Stored entries
*** Block opens ***
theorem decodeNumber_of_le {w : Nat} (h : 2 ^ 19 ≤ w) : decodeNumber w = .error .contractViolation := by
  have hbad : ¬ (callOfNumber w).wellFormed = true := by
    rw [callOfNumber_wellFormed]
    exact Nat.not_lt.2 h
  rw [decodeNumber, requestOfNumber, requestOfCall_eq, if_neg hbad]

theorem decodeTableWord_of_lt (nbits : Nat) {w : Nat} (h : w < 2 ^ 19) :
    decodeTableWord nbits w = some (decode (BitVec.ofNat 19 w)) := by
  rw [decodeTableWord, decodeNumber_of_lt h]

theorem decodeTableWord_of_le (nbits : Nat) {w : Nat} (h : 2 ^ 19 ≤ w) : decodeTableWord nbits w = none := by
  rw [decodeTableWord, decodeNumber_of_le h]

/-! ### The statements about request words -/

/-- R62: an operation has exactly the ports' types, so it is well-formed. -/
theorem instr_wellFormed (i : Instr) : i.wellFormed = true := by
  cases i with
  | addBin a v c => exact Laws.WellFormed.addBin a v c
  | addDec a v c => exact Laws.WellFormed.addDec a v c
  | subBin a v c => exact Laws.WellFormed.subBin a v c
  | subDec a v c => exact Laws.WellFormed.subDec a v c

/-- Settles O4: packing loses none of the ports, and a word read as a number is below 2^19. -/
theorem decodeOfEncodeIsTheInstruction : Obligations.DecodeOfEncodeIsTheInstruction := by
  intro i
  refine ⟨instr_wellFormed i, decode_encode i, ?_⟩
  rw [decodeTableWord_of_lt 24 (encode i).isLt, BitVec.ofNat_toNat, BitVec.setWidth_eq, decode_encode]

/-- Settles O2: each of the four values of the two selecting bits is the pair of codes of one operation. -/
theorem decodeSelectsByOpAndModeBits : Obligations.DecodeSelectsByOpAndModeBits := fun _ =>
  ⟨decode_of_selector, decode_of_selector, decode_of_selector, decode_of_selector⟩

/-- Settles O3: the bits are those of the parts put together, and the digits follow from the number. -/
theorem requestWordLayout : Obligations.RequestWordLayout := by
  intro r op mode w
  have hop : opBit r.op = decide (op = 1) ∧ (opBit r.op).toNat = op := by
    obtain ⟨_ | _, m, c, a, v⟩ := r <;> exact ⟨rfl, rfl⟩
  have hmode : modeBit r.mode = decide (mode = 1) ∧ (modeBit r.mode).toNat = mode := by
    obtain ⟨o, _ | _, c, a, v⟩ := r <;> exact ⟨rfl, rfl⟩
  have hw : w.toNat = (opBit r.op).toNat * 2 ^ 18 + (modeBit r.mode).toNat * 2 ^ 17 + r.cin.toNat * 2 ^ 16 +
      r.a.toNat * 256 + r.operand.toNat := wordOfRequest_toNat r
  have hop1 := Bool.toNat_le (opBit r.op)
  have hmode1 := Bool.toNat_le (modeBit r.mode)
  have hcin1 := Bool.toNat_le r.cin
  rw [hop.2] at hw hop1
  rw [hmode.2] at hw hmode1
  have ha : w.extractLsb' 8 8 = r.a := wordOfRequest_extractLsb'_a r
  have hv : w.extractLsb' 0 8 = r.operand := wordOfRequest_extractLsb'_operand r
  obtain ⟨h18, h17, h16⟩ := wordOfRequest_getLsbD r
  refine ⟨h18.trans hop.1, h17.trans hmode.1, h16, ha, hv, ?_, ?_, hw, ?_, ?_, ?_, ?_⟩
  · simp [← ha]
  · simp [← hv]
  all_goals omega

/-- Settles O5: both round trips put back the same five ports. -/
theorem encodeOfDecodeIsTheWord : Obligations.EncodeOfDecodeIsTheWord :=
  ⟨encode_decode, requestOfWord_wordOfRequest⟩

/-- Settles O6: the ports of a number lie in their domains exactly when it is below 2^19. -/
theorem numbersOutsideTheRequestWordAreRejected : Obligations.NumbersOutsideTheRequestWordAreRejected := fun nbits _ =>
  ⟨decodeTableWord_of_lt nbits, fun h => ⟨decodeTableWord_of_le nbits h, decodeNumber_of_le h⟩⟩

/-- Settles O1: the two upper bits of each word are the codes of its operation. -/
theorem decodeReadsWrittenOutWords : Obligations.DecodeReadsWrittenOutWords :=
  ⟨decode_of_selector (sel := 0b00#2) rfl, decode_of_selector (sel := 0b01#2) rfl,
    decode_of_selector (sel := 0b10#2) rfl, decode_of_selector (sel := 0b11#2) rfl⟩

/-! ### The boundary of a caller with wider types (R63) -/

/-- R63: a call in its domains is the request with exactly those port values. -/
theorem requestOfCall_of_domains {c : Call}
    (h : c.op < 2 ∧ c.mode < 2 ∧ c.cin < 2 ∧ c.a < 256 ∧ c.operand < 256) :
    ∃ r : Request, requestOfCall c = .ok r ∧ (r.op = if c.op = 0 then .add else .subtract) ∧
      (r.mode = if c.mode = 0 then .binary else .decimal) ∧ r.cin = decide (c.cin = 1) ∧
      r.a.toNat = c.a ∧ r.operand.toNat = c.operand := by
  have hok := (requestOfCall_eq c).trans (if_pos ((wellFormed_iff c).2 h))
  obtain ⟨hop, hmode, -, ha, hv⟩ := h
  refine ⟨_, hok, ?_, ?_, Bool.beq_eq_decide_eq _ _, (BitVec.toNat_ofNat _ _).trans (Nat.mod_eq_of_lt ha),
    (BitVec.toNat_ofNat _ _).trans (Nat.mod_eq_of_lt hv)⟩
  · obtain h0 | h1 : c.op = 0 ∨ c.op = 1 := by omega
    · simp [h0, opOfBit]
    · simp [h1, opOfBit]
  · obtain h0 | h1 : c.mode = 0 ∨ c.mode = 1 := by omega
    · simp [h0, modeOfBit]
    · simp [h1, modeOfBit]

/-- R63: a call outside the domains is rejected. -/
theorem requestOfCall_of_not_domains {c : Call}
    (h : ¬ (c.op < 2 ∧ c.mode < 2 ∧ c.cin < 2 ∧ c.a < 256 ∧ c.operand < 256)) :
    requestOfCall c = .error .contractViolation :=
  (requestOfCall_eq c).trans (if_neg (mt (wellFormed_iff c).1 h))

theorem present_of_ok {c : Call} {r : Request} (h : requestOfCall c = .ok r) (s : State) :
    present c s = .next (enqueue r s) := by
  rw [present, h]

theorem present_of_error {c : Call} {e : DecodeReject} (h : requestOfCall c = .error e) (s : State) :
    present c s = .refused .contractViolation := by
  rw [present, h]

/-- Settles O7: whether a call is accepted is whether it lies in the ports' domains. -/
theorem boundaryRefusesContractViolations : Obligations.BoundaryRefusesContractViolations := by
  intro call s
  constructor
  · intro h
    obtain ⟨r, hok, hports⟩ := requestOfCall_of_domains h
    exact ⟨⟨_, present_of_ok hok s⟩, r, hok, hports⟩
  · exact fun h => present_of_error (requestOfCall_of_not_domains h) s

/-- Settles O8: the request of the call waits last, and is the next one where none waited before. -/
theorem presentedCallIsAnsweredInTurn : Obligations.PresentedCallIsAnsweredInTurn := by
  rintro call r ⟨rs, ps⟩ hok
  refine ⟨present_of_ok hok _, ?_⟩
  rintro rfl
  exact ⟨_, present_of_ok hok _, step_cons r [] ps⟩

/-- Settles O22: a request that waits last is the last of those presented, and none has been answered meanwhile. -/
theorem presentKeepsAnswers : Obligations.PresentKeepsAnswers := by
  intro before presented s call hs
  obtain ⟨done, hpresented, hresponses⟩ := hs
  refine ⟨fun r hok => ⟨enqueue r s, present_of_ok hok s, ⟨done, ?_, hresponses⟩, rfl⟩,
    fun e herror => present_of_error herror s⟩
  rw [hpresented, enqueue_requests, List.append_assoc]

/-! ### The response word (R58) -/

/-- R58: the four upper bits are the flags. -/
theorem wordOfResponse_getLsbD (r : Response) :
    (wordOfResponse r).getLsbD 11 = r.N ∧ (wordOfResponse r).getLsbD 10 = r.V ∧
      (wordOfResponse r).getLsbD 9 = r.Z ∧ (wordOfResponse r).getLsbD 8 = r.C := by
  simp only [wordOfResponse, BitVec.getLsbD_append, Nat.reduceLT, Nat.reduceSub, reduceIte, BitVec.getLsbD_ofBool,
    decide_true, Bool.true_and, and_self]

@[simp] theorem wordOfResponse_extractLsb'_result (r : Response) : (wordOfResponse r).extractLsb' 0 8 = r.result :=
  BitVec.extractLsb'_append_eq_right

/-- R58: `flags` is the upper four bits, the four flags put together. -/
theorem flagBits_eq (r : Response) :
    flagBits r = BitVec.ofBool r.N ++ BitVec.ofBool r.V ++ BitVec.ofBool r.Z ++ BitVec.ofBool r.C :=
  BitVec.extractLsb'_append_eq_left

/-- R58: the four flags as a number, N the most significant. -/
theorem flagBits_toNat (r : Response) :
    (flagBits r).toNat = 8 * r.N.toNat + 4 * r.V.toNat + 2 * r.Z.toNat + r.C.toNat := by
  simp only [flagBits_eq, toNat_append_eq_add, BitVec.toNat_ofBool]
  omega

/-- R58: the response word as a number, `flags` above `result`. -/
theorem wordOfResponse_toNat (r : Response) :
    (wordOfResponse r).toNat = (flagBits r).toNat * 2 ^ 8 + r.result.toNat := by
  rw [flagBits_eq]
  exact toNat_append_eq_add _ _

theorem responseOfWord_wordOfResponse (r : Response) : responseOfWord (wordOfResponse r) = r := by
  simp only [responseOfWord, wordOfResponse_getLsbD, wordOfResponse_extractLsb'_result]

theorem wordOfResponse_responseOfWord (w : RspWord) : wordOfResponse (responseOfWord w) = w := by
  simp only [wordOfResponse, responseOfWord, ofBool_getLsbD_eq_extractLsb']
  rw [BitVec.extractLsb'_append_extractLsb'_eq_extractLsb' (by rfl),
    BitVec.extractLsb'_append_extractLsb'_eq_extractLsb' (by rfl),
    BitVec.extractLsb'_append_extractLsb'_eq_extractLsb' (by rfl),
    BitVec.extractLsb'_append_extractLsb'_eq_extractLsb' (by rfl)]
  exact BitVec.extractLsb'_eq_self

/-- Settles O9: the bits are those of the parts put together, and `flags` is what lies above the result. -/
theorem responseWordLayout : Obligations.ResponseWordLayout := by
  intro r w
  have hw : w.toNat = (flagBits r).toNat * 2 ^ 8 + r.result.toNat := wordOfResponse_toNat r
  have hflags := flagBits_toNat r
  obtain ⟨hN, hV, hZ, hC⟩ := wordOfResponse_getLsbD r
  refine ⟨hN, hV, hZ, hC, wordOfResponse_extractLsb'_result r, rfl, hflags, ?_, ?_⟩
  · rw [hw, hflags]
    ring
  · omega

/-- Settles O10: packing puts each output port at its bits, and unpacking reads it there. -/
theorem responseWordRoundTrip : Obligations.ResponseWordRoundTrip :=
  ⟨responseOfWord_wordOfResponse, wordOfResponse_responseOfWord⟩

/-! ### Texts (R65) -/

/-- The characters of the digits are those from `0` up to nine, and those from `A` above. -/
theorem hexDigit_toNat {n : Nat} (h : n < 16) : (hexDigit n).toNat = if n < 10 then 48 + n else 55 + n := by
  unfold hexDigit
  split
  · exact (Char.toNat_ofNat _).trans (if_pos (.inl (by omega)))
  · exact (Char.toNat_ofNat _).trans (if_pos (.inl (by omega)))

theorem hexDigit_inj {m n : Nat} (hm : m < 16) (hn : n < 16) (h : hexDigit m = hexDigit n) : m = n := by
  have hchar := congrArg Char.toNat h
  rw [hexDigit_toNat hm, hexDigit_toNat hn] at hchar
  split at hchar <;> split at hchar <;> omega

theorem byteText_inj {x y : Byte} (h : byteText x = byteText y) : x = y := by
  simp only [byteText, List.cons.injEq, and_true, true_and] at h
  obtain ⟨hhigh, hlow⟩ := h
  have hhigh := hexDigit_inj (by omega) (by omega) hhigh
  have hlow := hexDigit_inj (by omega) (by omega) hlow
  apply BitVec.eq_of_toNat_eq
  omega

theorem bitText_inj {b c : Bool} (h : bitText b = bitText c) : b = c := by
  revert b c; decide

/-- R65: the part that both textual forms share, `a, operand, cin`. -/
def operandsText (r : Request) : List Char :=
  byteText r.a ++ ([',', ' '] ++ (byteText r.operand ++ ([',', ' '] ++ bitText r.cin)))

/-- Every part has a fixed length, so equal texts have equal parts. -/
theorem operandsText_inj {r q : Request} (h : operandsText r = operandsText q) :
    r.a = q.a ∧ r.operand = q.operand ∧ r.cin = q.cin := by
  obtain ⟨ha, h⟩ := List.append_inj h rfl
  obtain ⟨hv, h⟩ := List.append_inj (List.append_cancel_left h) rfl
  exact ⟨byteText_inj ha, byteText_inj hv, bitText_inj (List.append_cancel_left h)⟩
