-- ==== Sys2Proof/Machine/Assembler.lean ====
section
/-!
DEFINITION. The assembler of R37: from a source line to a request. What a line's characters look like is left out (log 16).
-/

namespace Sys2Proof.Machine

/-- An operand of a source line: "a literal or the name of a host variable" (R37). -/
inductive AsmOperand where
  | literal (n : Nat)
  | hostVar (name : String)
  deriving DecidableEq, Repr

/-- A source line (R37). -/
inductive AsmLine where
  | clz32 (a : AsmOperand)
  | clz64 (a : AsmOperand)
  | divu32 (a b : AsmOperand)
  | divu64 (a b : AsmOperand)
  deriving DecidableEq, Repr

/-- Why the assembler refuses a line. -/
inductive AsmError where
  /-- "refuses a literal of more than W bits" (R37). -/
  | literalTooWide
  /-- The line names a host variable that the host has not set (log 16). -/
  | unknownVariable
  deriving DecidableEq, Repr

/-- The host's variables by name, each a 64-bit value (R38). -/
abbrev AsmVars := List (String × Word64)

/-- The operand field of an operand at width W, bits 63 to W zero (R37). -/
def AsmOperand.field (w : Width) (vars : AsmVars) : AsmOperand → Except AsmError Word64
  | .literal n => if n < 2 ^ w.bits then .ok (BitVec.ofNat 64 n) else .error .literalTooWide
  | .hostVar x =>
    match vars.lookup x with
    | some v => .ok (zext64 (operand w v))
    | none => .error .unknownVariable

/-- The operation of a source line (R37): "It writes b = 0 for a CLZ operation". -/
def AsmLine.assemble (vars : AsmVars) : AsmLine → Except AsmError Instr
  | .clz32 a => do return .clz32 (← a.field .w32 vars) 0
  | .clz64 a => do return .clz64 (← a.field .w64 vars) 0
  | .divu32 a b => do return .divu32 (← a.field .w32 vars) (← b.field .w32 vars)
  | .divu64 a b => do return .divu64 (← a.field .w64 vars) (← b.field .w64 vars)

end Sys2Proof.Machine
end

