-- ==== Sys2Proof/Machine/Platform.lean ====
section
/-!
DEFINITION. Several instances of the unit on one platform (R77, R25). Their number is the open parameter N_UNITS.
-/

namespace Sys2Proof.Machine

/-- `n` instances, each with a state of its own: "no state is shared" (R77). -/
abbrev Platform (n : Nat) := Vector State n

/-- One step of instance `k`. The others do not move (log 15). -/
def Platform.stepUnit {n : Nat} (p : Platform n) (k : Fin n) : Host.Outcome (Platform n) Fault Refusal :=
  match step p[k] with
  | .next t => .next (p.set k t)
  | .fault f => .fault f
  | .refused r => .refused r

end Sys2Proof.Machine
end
*** Block closes ***
Output each line of the records above exactly, beginning at the first, and stop once the line containing "cases i with" has been output.

▶ **ANSWER FOR THIS EXERCISE**:
theorem decodeNumber_of_le {w : Nat} (h : 2 ^ 19 ≤ w) : decodeNumber w = .error .contractViolation := by
  have hbad : ¬ (callOfNumber w).wellFormed = true := by
    rw [callOfNumber_wellFormed]
    exact Nat.not_lt.2 h
  rw [decodeNumber, requestOfNumber, requestOfCall_eq, if_neg hbad]

theorem decodeTableWord_of_lt (nbits : Nat) {w : Nat} (h : w < 2 ^ 19) :
    decodeTableWord nbits w = some (decode (BitVec.ofNat 19 w)) := by
  rw [decodeTableWord, decodeNumber_of_lt h]

theorem decodeTableWord_of_le (nbits : Nat) {w : Nat} (h : 2 ^ 19 ≤ w) : decodeTableWord nbits w = none := by
  rw [decodeTableWord, decodeNumber_of_le h]

/-! ### The statements about request words -/

/-- R62: an operation has exactly the ports' types, so it is well-formed. -/
theorem instr_wellFormed (i : Instr) : i.wellFormed = true := by
  cases i with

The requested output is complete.